▶ **WHAT TO DO**: Copy out each line of the material below that holds the string "have".

▶ **SUPPLIED RECORDS**:
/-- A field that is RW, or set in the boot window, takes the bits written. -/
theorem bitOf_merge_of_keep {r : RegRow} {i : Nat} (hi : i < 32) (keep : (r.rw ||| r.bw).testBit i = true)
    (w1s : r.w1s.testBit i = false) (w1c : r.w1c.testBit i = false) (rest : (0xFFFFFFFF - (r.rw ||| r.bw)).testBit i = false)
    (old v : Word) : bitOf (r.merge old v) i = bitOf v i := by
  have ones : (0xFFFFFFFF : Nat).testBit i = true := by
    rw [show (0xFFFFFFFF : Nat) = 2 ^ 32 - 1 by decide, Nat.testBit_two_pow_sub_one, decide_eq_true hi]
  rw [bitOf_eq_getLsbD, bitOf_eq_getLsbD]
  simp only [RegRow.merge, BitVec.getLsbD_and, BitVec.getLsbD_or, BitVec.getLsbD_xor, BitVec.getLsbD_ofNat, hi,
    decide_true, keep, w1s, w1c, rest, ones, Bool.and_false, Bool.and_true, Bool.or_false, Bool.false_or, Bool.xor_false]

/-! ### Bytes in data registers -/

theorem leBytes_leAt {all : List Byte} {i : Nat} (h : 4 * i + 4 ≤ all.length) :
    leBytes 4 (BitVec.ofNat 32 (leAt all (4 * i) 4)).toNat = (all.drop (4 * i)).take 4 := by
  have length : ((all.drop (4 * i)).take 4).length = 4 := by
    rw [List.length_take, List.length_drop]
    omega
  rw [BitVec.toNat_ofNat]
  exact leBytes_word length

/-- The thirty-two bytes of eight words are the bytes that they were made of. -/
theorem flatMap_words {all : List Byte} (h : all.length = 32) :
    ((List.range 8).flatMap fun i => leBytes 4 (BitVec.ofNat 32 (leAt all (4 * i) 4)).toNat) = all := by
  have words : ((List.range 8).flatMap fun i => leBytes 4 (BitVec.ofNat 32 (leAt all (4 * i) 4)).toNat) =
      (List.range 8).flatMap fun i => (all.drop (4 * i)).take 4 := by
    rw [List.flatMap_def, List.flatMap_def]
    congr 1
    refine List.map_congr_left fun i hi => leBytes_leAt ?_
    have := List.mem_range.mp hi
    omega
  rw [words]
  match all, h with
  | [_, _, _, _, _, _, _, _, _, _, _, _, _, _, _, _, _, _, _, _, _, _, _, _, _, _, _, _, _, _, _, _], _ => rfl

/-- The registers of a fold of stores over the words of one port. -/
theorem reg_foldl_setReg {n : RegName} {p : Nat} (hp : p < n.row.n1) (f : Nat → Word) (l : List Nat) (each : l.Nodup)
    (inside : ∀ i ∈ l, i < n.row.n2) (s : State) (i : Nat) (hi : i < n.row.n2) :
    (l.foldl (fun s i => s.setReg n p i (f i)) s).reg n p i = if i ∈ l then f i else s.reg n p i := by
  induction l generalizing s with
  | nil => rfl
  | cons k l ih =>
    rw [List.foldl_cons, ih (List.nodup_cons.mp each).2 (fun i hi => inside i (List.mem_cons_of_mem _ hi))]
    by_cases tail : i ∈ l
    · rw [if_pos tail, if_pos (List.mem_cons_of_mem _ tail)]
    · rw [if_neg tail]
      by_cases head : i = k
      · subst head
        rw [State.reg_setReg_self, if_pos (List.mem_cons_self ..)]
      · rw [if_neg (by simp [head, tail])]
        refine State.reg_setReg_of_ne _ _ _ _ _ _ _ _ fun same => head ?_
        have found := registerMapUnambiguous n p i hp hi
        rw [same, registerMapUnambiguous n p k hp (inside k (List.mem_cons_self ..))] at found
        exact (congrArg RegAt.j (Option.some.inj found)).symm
---
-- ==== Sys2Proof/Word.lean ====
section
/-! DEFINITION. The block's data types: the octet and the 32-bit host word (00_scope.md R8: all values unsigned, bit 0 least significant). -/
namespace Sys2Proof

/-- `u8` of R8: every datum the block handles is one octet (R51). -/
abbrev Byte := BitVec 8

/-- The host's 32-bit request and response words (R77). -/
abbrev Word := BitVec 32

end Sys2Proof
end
* * *
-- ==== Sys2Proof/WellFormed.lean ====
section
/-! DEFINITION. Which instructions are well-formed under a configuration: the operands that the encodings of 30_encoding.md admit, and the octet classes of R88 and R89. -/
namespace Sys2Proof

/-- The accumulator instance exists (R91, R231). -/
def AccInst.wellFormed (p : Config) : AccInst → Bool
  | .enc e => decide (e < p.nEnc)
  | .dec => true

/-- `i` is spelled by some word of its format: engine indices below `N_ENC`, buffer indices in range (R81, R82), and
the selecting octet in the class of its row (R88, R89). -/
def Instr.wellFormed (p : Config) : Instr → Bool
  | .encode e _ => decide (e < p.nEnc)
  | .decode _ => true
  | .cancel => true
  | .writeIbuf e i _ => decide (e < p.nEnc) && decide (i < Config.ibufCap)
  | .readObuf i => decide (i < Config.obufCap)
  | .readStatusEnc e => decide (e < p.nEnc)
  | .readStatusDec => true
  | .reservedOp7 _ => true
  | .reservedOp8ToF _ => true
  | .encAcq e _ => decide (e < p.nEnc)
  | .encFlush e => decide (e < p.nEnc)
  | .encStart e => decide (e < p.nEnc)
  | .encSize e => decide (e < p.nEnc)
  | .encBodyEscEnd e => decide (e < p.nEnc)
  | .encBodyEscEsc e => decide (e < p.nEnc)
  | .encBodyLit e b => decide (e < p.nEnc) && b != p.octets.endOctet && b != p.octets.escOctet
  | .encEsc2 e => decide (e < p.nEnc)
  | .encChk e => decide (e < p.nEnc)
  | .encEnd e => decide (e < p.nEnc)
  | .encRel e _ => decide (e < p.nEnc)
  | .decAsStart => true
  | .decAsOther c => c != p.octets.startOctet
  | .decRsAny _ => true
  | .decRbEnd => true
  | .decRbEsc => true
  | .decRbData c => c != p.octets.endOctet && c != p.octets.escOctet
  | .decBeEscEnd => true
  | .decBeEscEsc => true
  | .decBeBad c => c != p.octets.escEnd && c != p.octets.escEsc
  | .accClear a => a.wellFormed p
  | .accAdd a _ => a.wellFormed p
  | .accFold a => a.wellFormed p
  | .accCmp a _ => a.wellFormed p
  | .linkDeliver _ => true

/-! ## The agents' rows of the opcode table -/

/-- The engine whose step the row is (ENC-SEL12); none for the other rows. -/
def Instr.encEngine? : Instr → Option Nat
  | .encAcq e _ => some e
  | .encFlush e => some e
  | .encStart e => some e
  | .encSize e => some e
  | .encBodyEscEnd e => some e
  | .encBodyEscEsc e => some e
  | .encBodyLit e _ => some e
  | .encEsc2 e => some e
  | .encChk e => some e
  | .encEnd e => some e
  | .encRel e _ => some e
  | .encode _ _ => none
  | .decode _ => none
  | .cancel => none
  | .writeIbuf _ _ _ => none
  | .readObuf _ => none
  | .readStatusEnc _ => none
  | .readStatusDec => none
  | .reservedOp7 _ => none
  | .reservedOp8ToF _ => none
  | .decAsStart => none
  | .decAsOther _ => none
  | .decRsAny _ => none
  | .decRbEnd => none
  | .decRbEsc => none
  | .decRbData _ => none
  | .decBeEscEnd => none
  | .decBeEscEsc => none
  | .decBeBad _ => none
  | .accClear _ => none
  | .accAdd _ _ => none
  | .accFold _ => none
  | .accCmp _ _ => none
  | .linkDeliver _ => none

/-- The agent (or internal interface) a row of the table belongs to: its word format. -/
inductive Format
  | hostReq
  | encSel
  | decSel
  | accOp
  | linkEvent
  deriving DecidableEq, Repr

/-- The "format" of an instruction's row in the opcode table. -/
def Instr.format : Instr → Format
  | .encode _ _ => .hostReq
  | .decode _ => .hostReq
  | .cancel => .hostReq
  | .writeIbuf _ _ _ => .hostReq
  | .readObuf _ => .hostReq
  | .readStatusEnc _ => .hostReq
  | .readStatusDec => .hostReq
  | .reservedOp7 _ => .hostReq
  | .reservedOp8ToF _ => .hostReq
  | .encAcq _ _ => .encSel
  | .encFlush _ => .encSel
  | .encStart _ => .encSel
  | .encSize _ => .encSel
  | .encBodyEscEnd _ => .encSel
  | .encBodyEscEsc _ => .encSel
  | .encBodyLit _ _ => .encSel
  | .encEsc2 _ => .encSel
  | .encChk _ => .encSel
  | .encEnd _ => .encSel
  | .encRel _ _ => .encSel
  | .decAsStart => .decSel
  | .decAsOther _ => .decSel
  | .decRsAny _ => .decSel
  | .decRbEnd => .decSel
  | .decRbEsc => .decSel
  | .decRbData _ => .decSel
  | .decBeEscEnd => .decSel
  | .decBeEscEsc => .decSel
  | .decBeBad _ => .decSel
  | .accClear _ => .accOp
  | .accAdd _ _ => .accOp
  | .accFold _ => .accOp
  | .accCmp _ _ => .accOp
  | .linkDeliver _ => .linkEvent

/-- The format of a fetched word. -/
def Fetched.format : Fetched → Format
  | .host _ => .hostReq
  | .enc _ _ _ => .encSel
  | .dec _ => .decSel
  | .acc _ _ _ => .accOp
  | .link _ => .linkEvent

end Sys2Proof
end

▶ **OUTPUT BELOW**:
  have ones : (0xFFFFFFFF : Nat).testBit i = true := by
  have length : ((all.drop (4 * i)).take 4).length = 4 := by
  have words : ((List.range 8).flatMap fun i => leBytes 4 (BitVec.ofNat 32 (leAt all (4 * i) 4)).toNat) =
    have := List.mem_range.mp hi
        have found := registerMapUnambiguous n p i hp hi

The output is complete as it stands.